In this post we will review simple methods to quickly analyze JSON and text data using bash CLIs and pipelines. While these methods might lack some of the abilities that we can find in more complex GO/JavaScript/python code, they have a great advantage of quickly grepping a piece of information we're looking for.
For this post we will use an input file containing list of HTTP requests, for example:
JSON Parsing
This first thing we want to do it to use the `jq` command to get this as a parsed JSON.
cat data.json | jq
Next, lets get only the source IPs from the file:
cat data.json | jq '.[].SourceIp'
Count and Sort
Let's get unique count of requests per IP sorted by count.
cat data.json | jq '.[].SourceIp' | sort | uniq -c | sort -n
Text Parsing
Let's get the methods usage in the HTTP request.
cat data.json | jq '.[].HttpRequest'
Now split the text by the first space and get only the first part, then remove the first character (the quotes). Then use the previous method to count per method.
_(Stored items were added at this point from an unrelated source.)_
/-- LD.VX (R170). -/
def execLdVx (u : Pfx) (v : BitVec 5) (a : BitVec 6) (b : BitVec 5) (c : BitVec 4) (s : State) :
    Host.Outcome State Fault Refusal :=
  issue (.ldVx u v a b c) s (fun s => s.boundLoad (.ldVx u v a b c) c 128 0x04 (.v v))

/-- ST.VX (R170). -/
def execStVx (u : Pfx) (v : BitVec 5) (a : BitVec 6) (b : BitVec 5) (c : BitVec 4) (s : State) :
    Host.Outcome State Fault Refusal :=
  issue (.stVx u v a b c) s (fun s => s.storeV (.stVx u v a b c) c 0x05 v)

/-- LDR.L (R172, R173): the landing register is pending until the due cycle, also where C0 of the bundle has made it pending.
DESIGN CHOICE (log 64). -/
def execLdrL (u : Pfx) (l : BitVec 3) (a : BitVec 6) (c : BitVec 4) (due : BitVec 7) (s : State) :
    Host.Outcome State Fault Refusal :=
  issue (.ldrL u l a c due) s (fun s =>
    let x := accessOf (.ldrL u l a c due) s
    let s' := s.memOp c 0 0 128 0x06 x.addr x.frags (.load (.landing l))
    s'.upd (fun k => { k with
      l := SMap.setD .empty k.l l.toNat (.pending s.freshId (s.cycle + due.toNat) none none) }))

/-- PF (R187): no visible effect. -/
def execPf (u : Pfx) (d : BitVec 4) (a : BitVec 6) (c : BitVec 4) (s : State) : Host.Outcome State Fault Refusal :=
  issue (.pf u d a c) s (fun s => s)

/-- LD.S (R174). -/
def execLdS (u : Pfx) (a : BitVec 6) (c : BitVec 4) (e : BitVec 2) (sc : BitVec 3) (w : BitVec 2) (s : State) :
    Host.Outcome State Fault Refusal :=
  issue (.ldS u a c e sc w) s (fun s => s.loadS (.ldS u a c e sc w) a c e sc w)

/-- ST.S (R174). -/
def execStS (u : Pfx) (a : BitVec 6) (c : BitVec 4) (e : BitVec 2) (sc : BitVec 3) (w : BitVec 2) (s : State) :
    Host.Outcome State Fault Refusal :=
  issue (.stS u a c e sc w) s (fun s =>
    let x := accessOf (.stS u a c e sc w) s
    s.memOp c e sc (widthOf w) 0x09 x.addr x.frags (.store (s.readS (a + 1)).toNat))

/-- AMO.ADD (R175, Table 7.3). -/
def execAmoAdd (u : Pfx) (a : BitVec 6) (c : BitVec 4) (e : BitVec 2) (sc : BitVec 3) (w : BitVec 2) (s : State) :
    Host.Outcome State Fault Refusal :=
  issue (.amoAdd u a c e sc w) s (fun s => s.amo (.amoAdd u a c e sc w) .add 0x0A a c e sc w)

/-- AMO.FADD (R176). -/
def execAmoFadd (u : Pfx) (a : BitVec 6) (c : BitVec 4) (e : BitVec 2) (sc : BitVec 3) (w : BitVec 2) (s : State) :
    Host.Outcome State Fault Refusal :=
  issue (.amoFadd u a c e sc w) s (fun s => s.amo (.amoFadd u a c e sc w) .fadd 0x0B a c e sc w)

/-- AMO.MIN (R175, Table 7.3). -/
def execAmoMin (u : Pfx) (a : BitVec 6) (c : BitVec 4) (e : BitVec 2) (sc : BitVec 3) (w : BitVec 2) (s : State) :
    Host.Outcome State Fault Refusal :=
  issue (.amoMin u a c e sc w) s (fun s => s.amo (.amoMin u a c e sc w) .min 0x0C a c e sc w)

/-- AMO.MAX (R175, Table 7.3). -/
def execAmoMax (u : Pfx) (a : BitVec 6) (c : BitVec 4) (e : BitVec 2) (sc : BitVec 3) (w : BitVec 2) (s : State) :
    Host.Outcome State Fault Refusal :=
  issue (.amoMax u a c e sc w) s (fun s => s.amo (.amoMax u a c e sc w) .max 0x0D a c e sc w)

/-- AMO.MINU (R175, Table 7.3). -/
def execAmoMinu (u : Pfx) (a : BitVec 6) (c : BitVec 4) (e : BitVec 2) (sc : BitVec 3) (w : BitVec 2) (s : State) :
    Host.Outcome State Fault Refusal :=
  issue (.amoMinu u a c e sc w) s (fun s => s.amo (.amoMinu u a c e sc w) .minu 0x0E a c e sc w)

/-- AMO.MAXU (R175, Table 7.3). -/
def execAmoMaxu (u : Pfx) (a : BitVec 6) (c : BitVec 4) (e : BitVec 2) (sc : BitVec 3) (w : BitVec 2) (s : State) :
    Host.Outcome State Fault Refusal :=
  issue (.amoMaxu u a c e sc w) s (fun s => s.amo (.amoMaxu u a c e sc w) .maxu 0x0F a c e sc w)

/-- AMO.AND (R175, Table 7.3). -/
def execAmoAnd (u : Pfx) (a : BitVec 6) (c : BitVec 4) (e : BitVec 2) (sc : BitVec 3) (w : BitVec 2) (s : State) :
    Host.Outcome State Fault Refusal :=
  issue (.amoAnd u a c e sc w) s (fun s => s.amo (.amoAnd u a c e sc w) .and 0x10 a c e sc w)

/-- AMO.OR (R175, Table 7.3). -/
def execAmoOr (u : Pfx) (a : BitVec 6) (c : BitVec 4) (e : BitVec 2) (sc : BitVec 3) (w : BitVec 2) (s : State) :
    Host.Outcome State Fault Refusal :=
  issue (.amoOr u a c e sc w) s (fun s => s.amo (.amoOr u a c e sc w) .or 0x11 a c e sc w)

/-- AMO.XOR (R175, Table 7.3). -/
def execAmoXor (u : Pfx) (a : BitVec 6) (c : BitVec 4) (e : BitVec 2) (sc : BitVec 3) (w : BitVec 2) (s : State) :
    Host.Outcome State Fault Refusal :=
  issue (.amoXor u a c e sc w) s (fun s => s.amo (.amoXor u a c e sc w) .xor 0x12 a c e sc w)

/-- AMO.SWP (R175, Table 7.3). -/
def execAmoSwp (u : Pfx) (a : BitVec 6) (c : BitVec 4) (e : BitVec 2) (sc : BitVec 3) (w : BitVec 2) (s : State) :
    Host.Outcome State Fault Refusal :=
  issue (.amoSwp u a c e sc w) s (fun s => s.amo (.amoSwp u a c e sc w) .swp 0x13 a c e sc w)

/-- AMO.CAS (R175, Table 7.3). -/
def execAmoCas (u : Pfx) (a : BitVec 6) (c : BitVec 4) (e : BitVec 2) (sc : BitVec 3) (w : BitVec 2) (s : State) :
    Host.Outcome State Fault Refusal :=
  issue (.amoCas u a c e sc w) s (fun s => s.amo (.amoCas u a c e sc w) .cas 0x14 a c e sc w)

/-- RED.ADD (R177). -/
def execRedAdd (u : Pfx) (a : BitVec 6) (c : BitVec 4) (sc : BitVec 3) (w : BitVec 2) (s : State) :
    Host.Outcome State Fault Refusal :=
  issue (.redAdd u a c sc w) s (fun s => s.red (.redAdd u a c sc w) .add 0x18 a c sc w)

/-- RED.FADD (R177). -/
def execRedFadd (u : Pfx) (a : BitVec 6) (c : BitVec 4) (sc : BitVec 3) (w : BitVec 2) (s : State) :
    Host.Outcome State Fault Refusal :=
  issue (.redFadd u a c sc w) s (fun s => s.red (.redFadd u a c sc w) .fadd 0x19 a c sc w)

/-- RED.MIN (R177). -/
def execRedMin (u : Pfx) (a : BitVec 6) (c : BitVec 4) (sc : BitVec 3) (w : BitVec 2) (s : State) :
    Host.Outcome State Fault Refusal :=
  issue (.redMin u a c sc w) s (fun s => s.red (.redMin u a c sc w) .min 0x1A a c sc w)

/-- RED.MAX (R177). -/
def execRedMax (u : Pfx) (a : BitVec 6) (c : BitVec 4) (sc : BitVec 3) (w : BitVec 2) (s : State) :
    Host.Outcome State Fault Refusal :=
  issue (.redMax u a c sc w) s (fun s => s.red (.redMax u a c sc w) .max 0x1B a c sc w)

/-- RED.AND (R177). -/
def execRedAnd (u : Pfx) (a : BitVec 6) (c : BitVec 4) (sc : BitVec 3) (w : BitVec 2) (s : State) :
    Host.Outcome State Fault Refusal :=
  issue (.redAnd u a c sc w) s (fun s => s.red (.redAnd u a c sc w) .and 0x1C a c sc w)

/-- RED.OR (R177). -/
def execRedOr (u : Pfx) (a : BitVec 6) (c : BitVec 4) (sc : BitVec 3) (w : BitVec 2) (s : State) :
    Host.Outcome State Fault Refusal :=
  issue (.redOr u a c sc w) s (fun s => s.red (.redOr u a c sc w) .or 0x1D a c sc w)

/-- RED.XOR (R177). -/
def execRedXor (u : Pfx) (a : BitVec 6) (c : BitVec 4) (sc : BitVec 3) (w : BitVec 2) (s : State) :
    Host.Outcome State Fault Refusal :=
  issue (.redXor u a c sc w) s (fun s => s.red (.redXor u a c sc w) .xor 0x1E a c sc w)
cat data.json | jq '.[].HttpRequest' | awk -F' ' '{print $1}' | cut -c2-1000 | sort | uniq -c | sort -n
We can do the same to get only the HTTP path.
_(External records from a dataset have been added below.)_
/-- A tile move completes: rows or a descriptor are written, or its stores have performed. ACCMOV moves all 64 bits of an
element, also where R216 would write zeros above a value of 32. DEDUCED (log 61). -/
def State.completeTile (s : State) (c : CtxId) (o : MemOp) : State :=
  let s := if o.performed then s else s.performOp c o
  match (s.ctx c).findOp o.id with
  | none => s
  | some o =>
    s.updCtx c (fun k =>
      let k := k.dropOp o.id
      match o.act with
      | .move kd rows t =>
        let new := (k.tile kd).rows t (fun i => rows.getLsbD i)
        (k.setTile kd new).commit (.lands (.tile kd.toNat) (new.flatMap (fun e => [e.1, e.2.toNat])))
      | .load (.desc d) =>
        { k.commit (.lands (.descriptor d.toNat) [o.val]) with d := SMap.setD 0 k.d d.toNat (BitVec.ofNat 256 o.val) }
      | _ => k)

/-- TILE_MOVE_COMPLETION (R218): ACCST, ACCMOV and ACCT complete in order. -/
def execTileMoveCompletion (c : CtxId) (k : Nat) (s : State) : Host.Outcome State Fault Refusal :=
  match s.opAt c k with
  | some o =>
    if !o.isTile || ((s.ctx c).ops.take k).any MemOp.isTile || !(o.performed || s.mayPerform c o) then .next s
    else .next (s.completeTile c o)
  | none => .next s

/-! ### Traps (R299, R301) -/

/-- The issue-time fault of the bundle that would issue next, if it is known (R299). DEDUCED (log 26). -/
def State.nextFault (s : State) (c : CtxId) : List LateFault :=
  let v := s.nextCycle c
  let k := s.ctx c
  match (v.head c).2 with
  | .fault f _ true => [⟨k.seq + 1, f.slot, f.held, k.pc, f.cause, f.detail, none⟩]
  | _ => []

/-- LATE_FAULT_DETECTION (R299): the first bundle boundary after it is past the back-edge. Of a context that has stopped
a fault is ignored (R308). DEDUCED (log 26). -/
def State.detectLate (s : State) (c : CtxId) : State :=
  let k := s.ctx c
  if k.late = [] then s
  else if k.slice.isNone || k.request == .stopped then s.updCtx c (fun x => { x with late := [] })
  else
    let s := s.backEdge c
    s.detect c (s.nextFault c)

def execLateFaultDetection (c : CtxId) (s : State) : Host.Outcome State Fault Refusal :=
  if s.boot ≠ .running then .next s else
  .next (s.detectLate c)

/-- TRAP_ENTRY (R301): once no interlocked result is outstanding (R300). -/
def execTrapEntry (c : CtxId) (s : State) : Host.Outcome State Fault Refusal :=
  if s.boot ≠ .running then .next s else
  if (s.ctx c).interlocked then .next s else .next (s.enterTrap c)

end Sys2Proof.Machine
end

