/-- Free the slot that an image holds. -/
def State.freeImage (s : State) (space : Nat) (i : Image) : State :=
  let s := { s with images := s.images.filter (fun j => j != i) }
  match s.spaces.find space with
  | some sp =>
    (match sp.pool with
     | some (va, _) =>
       { s with spaces := s.spaces.put space { sp with used := sp.used.filter (fun k => va.toNat + slotSize * k != i.va.toNat) } }
     | none => s)
  | none => s

/-- The saved image of a slice of a node. -/
def State.imageOf (s : State) (gi ni lidx : Nat) : Option Image :=
  s.images.find? (fun i => i.slice.graph == gi && i.slice.node == ni && i.slice.lidx == lidx)

/-! ### Saving (R309 to R311) -/

/-- Every pending landing register holds its data (R309). -/
def Ctx.dataHere (c : Ctx) : Bool :=
  c.l.all (fun p => match p.2 with | .pending _ _ d _ => d.isSome | _ => true)

/-- A stopped command of a context (R309). -/
def Ctx.hasStopped (c : Ctx) : Bool :=
  c.failed != [] || c.copies.any (fun p => match p.2 with | .faulted _ => true | _ => false)

/-- A pre-emption that is not taken (R292): the decision stands for this newcomer and this victim.
DESIGN CHOICE (log 44). -/
def State.decline (s : State) (c : CtxId) : State :=
  match (s.waiting c.core).head?, (s.ctx c).slice with
  | some e, some sl =>
    { s with declined := s.declined.filter (fun d => d.core != c.core) ++ [⟨c.core, e, sl.graph, sl.node, sl.lidx⟩] }
  | _, _ => s

/-- A save is abandoned: the slice runs on, and its IFQ is injected with its next bundle (R309, R310). -/
def State.abandonSave (s : State) (c : CtxId) : State := (s.decline c).updCtx c (fun k => { k with request := .none })

/-- The core whose deque a saved slice re-enters (R293), also where none has room. DESIGN CHOICE (log 65). -/
def State.resumeCore (s : State) (core : Nat) (n : Node) : Nat :=
  if n.pin then core
  else (((List.range 8).map (fun p => 8 * n.home + p)).find? s.hasRoom).getD (8 * n.home)

/-- The poison of a footprint granule or of a landing register travels into the image (R259). -/
def State.imagePoison (s : State) (c : CtxId) (f : Footprint) (keys : List Nat) : List Nat :=
  let k := s.ctx c
  let fp := (List.range (f.len / 64)).filterMap (fun g =>
    if s.poisoned (slabKey c.core (f.base + 64 * g)) then keys[imageFixed + 64 * g]? else none)
  let l := (List.range 8).flatMap (fun n =>
    if (SMap.get .empty k.l n).poisoned then (keys.drop (0x75C0 + 144 * n)).take 128 else [])
  dedup ((fp ++ l).map granule)

/-- A running ring. -/
def CopyState.ring : CopyState → Option CopyCmd
  | .running q => (match q.kind with | .ring _ => some q | _ => none)
  | _ => none

/-- A context frees (R15, R308, R309); its rings run on (R250). DEDUCED (log 33). -/
def State.freeCtx (s : State) (c : CtxId) : State :=
  (s.updCtx c (fun k => { k with
    slice := none
    request := .none
    copies := []
    orphans := k.orphans ++ k.copies.filterMap (fun p => p.2.ring) })).renewIdle c.core

/-- A context takes a slice; rings of earlier slices stay with it. -/
def State.enter (s : State) (c : CtxId) (x : Ctx) : State := s.setCtx c { x with orphans := (s.ctx c).orphans }

/-- An image is written to its place, and takes its slot of the pool. -/
def State.putImage (s : State) (c : CtxId) (f : Footprint) (keys : List Nat) (bs : List Byte) (space : Nat) (sp : Space)
    (i : Nat) (im : Image) : State :=
  let bad := s.imagePoison c f keys
  let s := (s.store (keys.zip bs)).1
  let s := bad.foldl (fun s g => s.poisonGranule g) s
  { s with
    spaces := SMap.put s.spaces space { sp with used := sp.used ++ [i] }
    images := s.images ++ [im] }

/-- The save reads the footprint and writes the image, and is a release behind that (R249, R309).
DESIGN CHOICE (log 50). -/
def State.noteSave (s : State) (c : CtxId) (f : Footprint) (keys : List Nat) (va : DWord) : State :=
  ((s.noteImage c .read ((List.range f.len).map (fun i => slabKey c.core (f.base + i)))).noteImage c .write keys).sync
    (.ctx c) s.stepId (.save va)

/-- A saved slice leaves its context and waits with RES = 1; the course of its deque wakes (R293, R294). -/
def State.requeue (s : State) (c : CtxId) (sl : Slice) (n : Node) : State :=
  let s := s.freeCtx c
  let home := s.resumeCore c.core n
  let s := s.pushEntry home ⟨true, n.pin, sl.lidx, n.addr⟩
  s.setCourse (courseOf home) (s.course (courseOf home)).wake

/-- The errors that a save finds in the footprint (R258). -/
def State.findFootprint (s : State) (c : CtxId) (f : Footprint) : State :=
  if s.flaws = [] then s else s.findAny ((List.range f.len).map (fun i => slabKey c.core (f.base + i)))

/-- The image of a context at its boundary. -/
def State.imageBytes (s : State) (c : CtxId) (sl : Slice) (f : Footprint) : List Byte :=
  ((s.ctx c).toSave (Config.unpredictable s.tick)).image (s.core c.core).cycle sl.lidx f (s.bytes (slabKey c.core f.base) f.len)

/-- A save fails: the node faults with SAVE as of the boundary (R309, R310). -/
def State.failSave (s : State) (c : CtxId) : State :=
  s.take c ⟨(s.ctx c).seq, 0xF, false, (s.ctx c).pc, causeSave, 0, none⟩ false 0 0
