/-- Whether every member's digest is held. -/
def Replica.complete (r : Replica) (self : Nat) : Bool := (r.digests self).length == r.members.length

/-- The digest of a strict majority of the members that is not this member's (Table 20.1). DEDUCED (log 39). -/
def Replica.outvoted (r : Replica) (self : Nat) : Option (BitVec 128) :=
  (r.digests self).find? (fun d => d != r.mine && decide (r.members.length < 2 * ((r.digests self).filter (· == d)).length))

/-- Keystone or the monitor writes bytes at an address of a space; what is not performed counts as an error of a record (R259,
R286). DEDUCED (log 39). -/
def State.storeBytes (s : State) (who : Agent) (space va : Nat) (bs : List Byte) : State :=
  match s.recordKeys space .write va bs.length with
  | none => s.recordError
  | some ks =>
    let r := s.store (ks.zip bs)
    let t := r.1.notePlain who 0 .write 0 (ks.filter (fun k => !r.1.poisoned k))
    if r.2.isSome then t.recordError else t

/-- The declared regions are copied to the checkpoint area, one after another. DEDUCED (log 39). DEDUCED (log 34). -/
def State.copyRegions (s : State) (space area : Nat) : List Region → State
  | [] => s
  | r :: rs =>
    let s := s.ksFind space r.va.toNat r.len
    let s := match s.ksRead space r.va.toNat r.len with
      | some bs => s.storeBytes .keystone space area bs
      | none => s.recordError
    State.copyRegions s space (area + r.len) rs

/-- Where the regions go in the checkpoint area. -/
def areaRegions (area : Nat) : List Region → List Region
  | [] => []
  | r :: rs => ⟨BitVec.ofNat 64 area, r.len⟩ :: areaRegions (area + r.len) rs

/-- The regions are copied; poison that the copy reads, or that refuses a write of it, counts once in a plumb graph (R341).
DEDUCED (log 34). -/
def State.countPoison (s : State) (gi : Nat) (r : Replica) : State :=
  let t := s.copyRegions r.space r.area.toNat r.regions
  let refused : Bool := (areaRegions r.area.toNat r.regions).any (fun x =>
    ((t.recordKeys r.space .write x.va.toNat x.len).getD []).any t.poisoned)
  if t.regionsPoisoned r || refused then t.plumbEvent gi else t

/-- A graph halts at a boundary: every node that is not DONE becomes VOID, and the graph ends FAULT. -/
def State.haltGraph (s : State) (gi : Nat) : State :=
  let s := s.updGraph gi (fun g => { g with done := g.done + 1 })
  match s.graphs.find gi with
  | none => s
  | some g =>
    let s := s.writeGraph gi 20 4 g.done
    if (List.range g.count).any g.conable then s.abortGraph gi
    else (s.updGraph gi (fun g => { g with status := .fault })).writeGraph gi 3 1 GState.fault.code

/-- A boundary ends on this member: the withheld beads are posted, or the graph halts; one that is outvoted waits for the
monitor to reload its regions from a majority member. DEDUCED (log 39). -/
def State.decideReplica (s : State) (r : Replica) (gi ni : Nat) : State :=
  let s := s.putGroup { r with waiting := none, held := [], reload := (r.outvoted s.devid).map (fun d => (d, ni)) }
  let s := s.updNode gi ni (fun n => { n with withheld := false })
  if r.agrees s.devid then (s.countPoison gi r).finishNode gi ni else s.haltGraph gi

/-- The boundary that a group waits at, decided when all digests are held or when the time is up. -/
def State.tryDecide (s : State) (timeout : Bool) (r : Replica) : State :=
  match r.waiting with
  | none => s
  | some (gi, ni) => if timeout || r.complete s.devid then s.decideReplica r gi ni else s

/-- The group that a digest is for: of its graph record, with its sender. DEDUCED (log 39). -/
def State.hearer (s : State) (d : Digest) : Option Replica :=
  s.replicas.find? (fun r => r.graph == d.graph && r.members.contains d.member && d.member != s.devid)

/-- Whether a group that waits at a boundary node takes a digest: it is for that node, and the first of its sender. -/
def Replica.takes (r : Replica) (d : Digest) : Bool :=
  (match r.waiting with | some w => w.2 == d.node | none => false) && (r.held.find d.member).isNone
cat data.json | jq '.[].HttpRequest' | awk -F' ' '{print $2}' | sort | uniq -c | sort -n
Grep Area
What if we want to get transactions only for a specific IP?
We use the grep -A, -B, -C flags.
-A = get also one line after the located text
-B = get also one line before the located text
-C = get also one line before and after the located text
cat data.json | jq | grep -B1 46.117.105.66
Now we analyze the transactions for this IP like we've done before:
cat data.json | jq | grep -B1 46.117.105.66 | grep HttpRequest | awk -F ' ' '{print $3}' | sort | uniq -c | sort -n
Final Note
In this post we're had a taste of the power of bash piping.
I highly recommend experimenting with these CLIs since you can do in a few seconds things that would otherwise take you much longer.